The estimated output value share of agriculture is 14.8 percent, industry, 31.9 percent and services, 53.2 percent. The output value share of agriculture is understated. It does not cover the considerable part of the agricultural product which the peasants consume. The estimated employment share of agriculture is 36 percent, of industry 16 percent and of services 48 percent. Based on this, the peasants are responsible for more than 69 percent of the basic production of goods and the industrial workers for nearly 31 percent.

The Philippine social economy remains underdeveloped, despite all previous official rhetoric about development. It is still basically agrarian and pre-industrial in terms of the development of the productive forces. The principal means of production is still agricultural land, which is mainly for domestic food consumption and secondarily for export crops (coconut, sugar, bananas, pineapple, etc.).

The degree of mechanization in agriculture is limited and is concentrated on estates for export crops.

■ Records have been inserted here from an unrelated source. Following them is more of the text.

/-! ### Witnesses: states and operands that meet the hypotheses of each statement, clause by clause -/

theorem witness_DecodedWordsEncodeBack : decode 0x0000#16 = some (.wrcP1_0 0) ∧ decode 0x7FFF#16 = some (.wwt 63 255) := by
  decide
theorem witness_OpcodeRowsAreDisjointAndComplete :
    0x24FF#16 &&& (opcodeRow (.wrcW_4 0)).2 = (opcodeRow (.wrcW_4 0)).1 ∧
      0x24FF#16 &&& (opcodeRow (.wrcW_4 9)).2 = (opcodeRow (.wrcW_4 9)).1 ∧ decode 0x24FF#16 = some (.wrcW_4 255) := by
  decide
theorem witness_TrigStartsTheChannelAtItsFrequency : (2047 ≤ 2047 ∧ 1 ≤ 1) ∧ (0 ≤ 2047 ∧ 0 ≤ 1) := by decide
theorem witness_Wave16FillsTheTable :
    (List.replicate 16 255).length = 16 ∧ ∀ b ∈ List.replicate 16 255, b ≤ 255 := by decide
theorem witness_StepRunsTheDecodedCommand :
    ((fresh 8 []).withFetchWord 16 0x8000).port = 0x8000#16 :: [] ∧ decode 0x8000#16 = some .tick := by decide
theorem witness_StepRefusesReservedWords :
    ((fresh 8 []).withFetchWord 16 0xFFFF).port = 0xFFFF#16 :: [] ∧ decode 0xFFFF#16 = none := by decide
theorem witness_StepWithoutACommandChangesNothing : State.reset.port = [] := by decide
theorem witness_WaveTableByteWrite : (15#6).toNat ≤ 15 ∧ (0#6).toNat ≤ 15 := by decide
theorem witness_WaveTableIndexAbove15IsInvalidArgument : 16 ≤ (16#6).toNat ∧ 16 ≤ (63#6).toNat := by decide
theorem witness_PulseWritesReloadTheLengthCounter :
    writesP1 (.wrcP1_1 3) = true ∧ writesP1 (.wrcP1_4 0xC7) = true ∧ writesP2 (.wrcP2_2 0) = true ∧
      Instr.wrcP1_0 7 = .wrcP1_0 7 := by decide
theorem witness_WaveWritesReloadTheLengthCounter : writesW (.wrcW_0 0) = true ∧ writesW (.wrcW_4 0xC7) = true := by decide
/-- A write that reloads, twice, and RESET, twice. -/
theorem witness_RepeatedWritesAddNothing :
    (∃ t u, Instr.wrcP1_3 1 ≠ .tick ∧ exec (.wrcP1_3 1) { fresh 8 [] with p1 := midNote } = .next t ∧
      exec (.wrcP1_3 1) t = .next u ∧ Instr.wrcP1_3 1 ≠ .reset) ∧
    (∃ t u, Instr.reset ≠ .tick ∧ exec .reset (busy []) = .next t ∧ exec .reset t = .next u) :=
  ⟨⟨_, _, by decide, rfl, rfl, by decide⟩, ⟨_, _, by decide, rfl, rfl⟩⟩
theorem witness_RegisterWritesTouchOnlyChannelFields : Instr.wwt 3 0 ≠ .tick ∧ Instr.wwt 3 0 ≠ .reset := by decide
theorem witness_WritesAndResetAlwaysComplete : Instr.wwt 63 255 ≠ .tick ∧ Instr.reset ≠ .tick := by decide
/-- A silent channel at a frequency whose tick would fault, beside a playing one. -/
theorem witness_SilentPulseChannelsAreLeftAlone :
    PulseChannel.reset.playing = false ∧ ∃ s t, exec .tick s = .next t ∧ s.p1.playing = false ∧ s.p2.playing = false ∧
      s.p1.frequency = 2047 ∧ s.w.playing = true :=
  ⟨rfl, { busy [5] with p1 := { PulseChannel.reset with frequency := 2047 }, p2 := PulseChannel.reset },
    (of_nextHas (p := fun _ => true) (by decide)).imp fun _ h => ⟨h.1, rfl, rfl, rfl, rfl⟩⟩
theorem witness_SilentWaveChannelIsLeftAlone :
    WaveChannel.reset.playing = false ∧ ∃ s t, exec .tick s = .next t ∧ s.w.playing = false ∧ s.w.dacPower = true :=
  ⟨rfl, { busy [5] with w := { WaveChannel.reset with dacPower := true } },
    (of_nextHas (p := fun _ => true) (by decide)).imp fun _ h => ⟨h.1, rfl, rfl⟩⟩
/-- The least and the greatest frequency a pulse tick renders, and a request shorter than a period. -/
theorem witness_PulseTickFollowsItsRule :
    (note 2 15 2045).playing = true ∧ (note 2 15 2045).frequency.toNat ≤ 2045 ∧ (note 3 15 0).playing = true ∧
      (note 3 15 0).frequency.toNat ≤ 2045 ∧ pulseSamples (note 2 15 2045) 5 = some [0, 0, 0, 0, 0] ∧
      pulseSamples (note 3 15 0) 2 = some [0, 0] := by decide
/-- T42-4, and a frequency of 0. -/
theorem witness_WaveTickFollowsItsRule :
    (waveNote 1 2046).playing = true ∧ (waveNote 1 2046).frequency.toNat ≤ 2046 ∧ (waveNote 1 0).playing = true ∧
      (waveNote 1 0).frequency.toNat ≤ 2046 ∧
      waveSamples { waveNote 1 2046 with table := tableA.set 0 9 } 5 = some [9, 9, 9, 9, 9] := by decide
/-- Both sides of each equivalence, at the boundary frequencies. -/
theorem witness_ChannelTicksFaultOnZeroWaveLength :
    ((note 0 0 2046).playing = true ∧ 2046 ≤ (note 0 0 2046).frequency.toNat) ∧ 2046 ≤ (note 0 0 2047).frequency.toNat ∧
      ¬ 2046 ≤ (note 0 0 2045).frequency.toNat ∧
      ((waveNote 1 2047).playing = true ∧ (waveNote 1 2047).frequency.toNat = 2047) ∧
      ¬ (waveNote 1 2046).frequency.toNat = 2047 := by decide
/-- T41-1's first and last high samples, of a channel that is not silent. -/
theorem witness_PulsePeriodHighSamples : (note 2 12 2000).currentVolume ≠ 0 ∧ 4 < (2048 - (note 2 12 2000).frequency.toNat) / 3 ∧
    pulsePattern (note 2 12 2000) 3 = 0 ∧ pulsePattern (note 2 12 2000) 4 = 12 ∧ pulsePattern (note 2 12 2000) 11 = 12 ∧
    pulsePattern (note 2 12 2000) 12 = 0 := by decide
theorem witness_StepIndexesStayInRange :
    0 < pulseWaveLength 2045 ∧ 681 < pulseWaveLength 0 ∧ 0 < waveWaveLength 2046 ∧ 1364 < waveWaveLength 0 := by decide
theorem witness_FloatingPointStepIndexesSlipByOne :
    (1992, 35, 29) ∈ binary64StepIndex ++ binary32StepIndex ∧ (144, 595, 14) ∈ binary64StepIndex ++ binary32StepIndex := by
  decide
/-- Three channels with length on, counters 5, 4 and 1 (T41-9), one TICK. -/
def expiring : State :=
  { fresh 8 [8, 8] with
    p1 := { note 1 15 2024 with lengthEnabled := true, lengthLoad := 5, lengthCounter := 5 }
    p2 := { note 1 15 2024 with lengthEnabled := true, lengthLoad := 4, lengthCounter := 4 }
    w := { waveNote 1 2000 with lengthEnabled := true, lengthLoad := 1, lengthCounter := 1 } }
theorem witness_LengthCounterPlaysCeilQuarterTicks :
    ∃ t, runAll (List.replicate 1 .tick) expiring = .next t ∧ (1 ≤ 1 ∧ expiring.p1.playing = true ∧
      expiring.p1.lengthEnabled = true ∧ expiring.p2.playing = true ∧ expiring.p2.lengthEnabled = true ∧
      expiring.w.playing = true ∧ expiring.w.lengthEnabled = true) ∧
      decide (t.p1.playing = true ∧ t.p2.playing = false ∧ t.w.playing = false) = true :=
  (of_nextHas (by decide)).imp fun _ h => ⟨h.1, by decide, h.2⟩
theorem witness_PulseTickCountsAndStepsTheEnvelope : ∃ ch samples,
    pulseTick { note 1 14 2024 with envelopeAdd := true, envelopePeriod := 3, ticks := 2 } 8 = .ok (some (ch, samples)) ∧
      ch.ticks = 3 ∧ ch.currentVolume = 15 := ⟨_, _, rfl, rfl, by decide⟩
/-- T41-7: 14 with period 3, two TICKs on; and T41-6: downward from 5, to 0 and there. -/
theorem witness_EnvelopeRampSaturates :
    ∃ s t, runAll (List.replicate 2 .tick) s = .next t ∧ (s.p1.playing = true ∧ s.p1.lengthEnabled = false ∧
      s.p1.envelopePeriod.toNat ≠ 0 ∧ s.p1.envelopeAdd = true) ∧ (s.p2.playing = true ∧ s.p2.lengthEnabled = false ∧
      s.p2.envelopePeriod.toNat ≠ 0 ∧ s.p2.envelopeAdd = false) ∧
      decide (t.p1.currentVolume = 15 ∧ t.p2.currentVolume = 0) = true :=
  ⟨{ fresh 8 [8, 8] with
      p1 := { note 1 14 2024 with envelopeAdd := true, envelopePeriod := 3, ticks := 1 }
      p2 := { note 1 5 2024 with envelopePeriod := 1 } },
    (of_nextHas (by decide)).imp fun _ h => ⟨h.1, by decide, by decide, h.2⟩⟩
/-- Program C's block at a capacity below a period, the sink's answer above `F`, and each clause about the scratch
buffer. -/
theorem witness_TickFollowsItsRule :
    ((busy [10]).sinkAnswers 10 ∧ (busy [10]).renders ∧ (busy [10]).w.playing = true) ∧
    (∃ s : State, s.sinkAnswers 50 ∧ s.renders ∧ s.w.playing = false ∧ s.p2.playing = true) ∧
    (∃ s : State, s.sinkAnswers 0 ∧ s.renders ∧ s.w.playing = false ∧ s.p2.playing = false ∧ s.p1.playing = true) ∧
    (∃ s : State, s.sinkAnswers 8 ∧ s.renders ∧ s.w.playing = false ∧ s.p2.playing = false ∧ s.p1.playing = false) :=
  ⟨by decide, ⟨{ fresh 40 [50] with p2 := note 0 1 2045 }, by decide⟩, ⟨{ fresh 8 [0] with p1 := note 0 1 0 }, by decide⟩,
    ⟨fresh 8 [8], by decide⟩⟩
/-- One state for each channel that faults, and one at the frequencies below. -/
theorem witness_TickFaultsExactlyOnZeroWaveLength :
    (∃ s : State, s.sinkAnswers 0 ∧ s.p1.playing = true ∧ s.p1.frequency.toNat = 2046) ∧
    (∃ s : State, s.sinkAnswers 8 ∧ s.p2.playing = true ∧ s.p2.frequency.toNat = 2047) ∧
    (∃ s : State, s.sinkAnswers 8 ∧ s.w.playing = true ∧ s.w.frequency.toNat = 2047) ∧
    nextHas (exec .tick { fresh 8 [8] with p1 := note 0 1 2045, p2 := note 0 1 2045, w := waveNote 1 2046 })
      (fun t => decide (t.p1.ticks = 1)) = true :=
  ⟨⟨{ fresh 8 [0] with p1 := note 0 1 2046 }, by decide⟩, ⟨{ fresh 8 [8] with p2 := note 0 1 2047 }, by decide⟩,
    ⟨{ fresh 8 [8] with w := waveNote 1 2047 }, by decide⟩, by decide⟩
/-- A closed sink whose answer would be negative, and an open one whose answer is, beside a channel that would fault. -/
theorem witness_TickIsRefusedExactlyByTheSink :
    (∃ s : State, s.sink.isOpen = false ∧ s.sink.answers = [-1]) ∧
    (∃ s : State, s.sink.isOpen = true ∧ (∃ answer rest, s.sink.answers = answer :: rest ∧ answer < 0) ∧ ¬ s.renders) :=
  ⟨⟨{ fresh 8 [] with sink := { isOpen := false, answers := [-1] } }, by decide⟩,
    ⟨{ fresh 8 [-1] with p1 := note 0 1 2047 }, rfl, ⟨-1, [], rfl, by decide⟩, by decide⟩⟩
theorem witness_OnlyTickWritesToTheSink :
    (∃ t, exec .tick (busy [25]) = .next t) ∧ (∃ t, exec .reset (busy [25]) = .next t ∧ Instr.reset ≠ .tick) :=
  ⟨(of_nextHas (p := fun _ => true) (by decide)).imp fun _ h => h.1, ⟨_, rfl, by decide⟩⟩
/-- T43-2. -/
theorem witness_SilenceIsTheZeroBlock :
    ((fresh 40 [7]).sinkAnswers 7 ∧ (fresh 40 [7]).p1.playing = false ∧ (fresh 40 [7]).p2.playing = false ∧
      (fresh 40 [7]).w.playing = false) ∧ (fresh 40 [0]).sinkAnswers 0 := by decide
/-- T43-5: three channels at 15 reach 9. -/
theorem witness_TickSamplesAreAtMostNine : ∃ t, exec .tick { fresh 40 [40] with
    p1 := note 3 15 2024, p2 := note 3 15 2024, w := { waveNote 1 2024 with table := Vector.replicate 32 15 } } = .next t ∧
    decide (∃ x ∈ t.out.flatten, x = 9) = true := of_nextHas (by decide)
theorem witness_ChannelsAdvanceWhateverTheCapacity :
    (∃ t, exec .tick (busy [25]) = .next t) ∧
      (∃ t, exec .tick { busy [25] with sink := { (busy [25]).sink with answers := [0] } } = .next t) :=
  ⟨(of_nextHas (p := fun _ => true) (by decide)).imp fun _ h => h.1,
    (of_nextHas (p := fun _ => true) (by decide)).imp fun _ h => h.1⟩
/-- Both clauses of the hypothesis: a listed answer with another counter, and no answer with the same one. -/
theorem witness_BuffersAndFreeValuesAreUnobservable :
    (5 = (busy [25]).freeDraws ∨ (busy [25]).sink.answers ≠ []) ∧ (0 = (busy []).freeDraws ∨ (busy []).sink.answers ≠ []) :=
  ⟨.inr (by decide), .inl rfl⟩
theorem witness_ResetStateIsAllDefaults : ∃ t, exec .reset (busy []) = .next t := ⟨_, rfl⟩
/-- A state meeting the invariant whose step is a TICK that expires two of its channels. -/
theorem witness_EveryStepKeepsTheInvariant :
    (expiring.withFetchWord 16 0x8000).Inv ∧ ∃ t, step (expiring.withFetchWord 16 0x8000) = .next t :=
  ⟨by decide, (of_nextHas (p := fun _ => true) (by decide)).imp fun _ h => h.1⟩
/-- The write of program A starts `P1`; the same for the other channels. -/
theorem witness_OnlyATriggerStartsAChannel :
    (∃ t, exec (.wrcP1_4 0xC7) (fresh 8 []) = .next t ∧ (fresh 8 []).p1.playing = false ∧ t.p1.playing = true) ∧
    (∃ t, exec (.wrcP2_4 0x87) (fresh 8 []) = .next t ∧ (fresh 8 []).p2.playing = false ∧ t.p2.playing = true) ∧
    (∃ t, exec (.wrcW_4 0xFF) (fresh 8 []) = .next t ∧ (fresh 8 []).w.playing = false ∧ t.w.playing = true) :=
  ⟨⟨_, rfl, rfl, rfl⟩, ⟨_, rfl, rfl, rfl⟩, ⟨_, rfl, rfl, rfl⟩⟩
theorem witness_TicksCountPlayingTicks :
    (∃ t, exec .tick (busy [25]) = .next t ∧ (busy [25]).p1.playing = true ∧ decide (t.p1.ticks = 1) = true) ∧
      (∃ t, exec .reset (busy []) = .next t) ∧ (∃ t, exec (.wrcP1_4 0x80) (busy []) = .next t) :=
  ⟨(of_nextHas (by decide)).imp fun _ h => ⟨h.1, rfl, h.2⟩, ⟨_, rfl⟩, ⟨_, rfl⟩⟩
/-- A command of each kind that completes, with the clauses it falls under. -/
theorem witness_WritersOfEachField :
    (∃ t, exec .tick (busy [25]) = .next t ∧ Instr.tick ≠ .reset ∧ writesP1 .tick = false ∧ writesW .tick = false) ∧
    (∃ t, exec (.wwt 1 2) (busy []) = .next t ∧ writesP1 (.wwt 1 2) = false ∧ writesW (.wwt 1 2) = false ∧
      Instr.wwt 1 2 ≠ .tick) ∧
    (∃ t, exec (.wrcP1_0 2) (busy []) = .next t ∧ (∀ widx value, Instr.wrcP1_0 2 ≠ .wwt widx value) ∧
      writesP1 (.wrcP1_0 2) = false ∧ writesP2 (.wrcP1_0 2) = false ∧ writesW (.wrcP1_0 2) = false) :=
  ⟨(of_nextHas (p := fun _ => true) (by decide)).imp fun _ h => ⟨h.1, by decide, rfl, rfl⟩,
    ⟨_, rfl, rfl, rfl, by decide⟩, ⟨_, rfl, fun _ _ => Instr.noConfusion, rfl, rfl, rfl⟩⟩
/-- Two states that differ in everything but `P1`, `P2` or `W`. -/
theorem witness_ChannelsAreIndependent :
    ∃ s t t', exec .tick s = .next t ∧ exec .tick (busy [25]) = .next t' ∧ s.p1 = (busy [25]).p1 ∧
      s.p2 = (busy [25]).p2 ∧ s.w = (busy [25]).w ∧ s.out ≠ (busy [25]).out := by
  obtain ⟨t, h, -⟩ := of_nextHas (o := exec .tick { busy [0] with out := [[1]] }) (p := fun _ => true) (by decide)
  obtain ⟨t', h', -⟩ := of_nextHas (o := exec .tick (busy [25])) (p := fun _ => true) (by decide)
  exact ⟨_, t, t', h, h', rfl, rfl, rfl, by decide⟩
theorem witness_EveryCommandAnswersOnce :
    (∃ t, exec (.wwt 16 0) (busy []) = .next t) ∧ (∃ t, exec (.wwt 15 0) (busy []) = .next t) ∧
      (∃ t, exec .tick (busy [25]) = .next t) :=
  ⟨⟨_, rfl⟩, ⟨_, rfl⟩, (of_nextHas (p := fun _ => true) (by decide)).imp fun _ h => h.1⟩

end Sys2Proof.Tests
end

section
/-! PROOF. The floating-point step indexes of the parameter `StepIndex` against the exact one (R19, U7). -/

namespace Sys2Proof.Proofs.StepIndex

open Sys2Proof.Machine

/-- The point lies in a period of the wave channel, at the first sample of an exact entry `e`, and gives `e − 1`
(U7): `48 × i = e × n` says that the exact quotient of R19 is the integer `e`. -/
abbrev SlipsByOne (point : BitVec 11 × Nat × BitVec 5) : Prop :=
  point.2.1 < waveWaveLength point.1 ∧ 48 * point.2.1 = (point.2.2.toNat + 1) * (2048 - point.1.toNat)

theorem slipsByOne_of_mem_binary64 : ∀ point ∈ binary64StepIndex, SlipsByOne point := by decide

theorem slipsByOne_of_mem_binary32 : ∀ point ∈ binary32StepIndex, SlipsByOne point := by decide

/-- Settles O36: each of the two finite lists of U7 is checked point by point, and the lists are then joined. -/
theorem floatingPointStepIndexesSlipByOne : Obligations.FloatingPointStepIndexesSlipByOne :=
  ⟨rfl, rfl, List.forall_mem_append.mpr ⟨slipsByOne_of_mem_binary64, slipsByOne_of_mem_binary32⟩⟩

end Sys2Proof.Proofs.StepIndex
end

section
/-! PROOF. What a command does to each channel, as a function of the command and that channel alone (R31, R61). -/

namespace Sys2Proof.Proofs.Effects

open Sys2Proof.Machine Sys2Proof.Rules

/-- What a command does to one pulse channel: nothing, one of the four writes (R132 to R135), a tick, or a reset. -/
inductive PulseEffect where
  | keep
  | writeDutyLength (value : Byte)
  | writeVolumeEnvelope (value : Byte)
  | writeFrequencyLow (value : Byte)
  | writeTrigger (value : Byte)
  | tick
  | reset
  deriving DecidableEq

In 2001, only some 11,500 tractors and 700 powered harvester-threshers were available for over 13 million hectares of agricultural land. Only 30 percent of the country’s total farm area is irrigated as of 2002. Land ownership is heavily concentrated with less than 1/3 of landowners owning more than 80 percent of all agricultural land.

The Philippines has rich natural resources and most of the minerals for industrialization. But after extraction, the mineral ores do not go beyond the primary stage of processing and are exported as raw materials. There is a certain amount of modern industry but this is based on equipment, fuel and other inputs from abroad. The industrial sector produces neither capital goods nor basic metals and chemicals.

Export-oriented low-value added semi-manufacturing, which have come into favor with policymakers and investors since the late 1970s, is far more import-dependent and provides less regular employment than the repackaging and reassembly for import-substitution and domestic consumption in the 1950s and 1960s. It has reduced output value and employment since the 1997 economic and financial crisis in Southeast Asia.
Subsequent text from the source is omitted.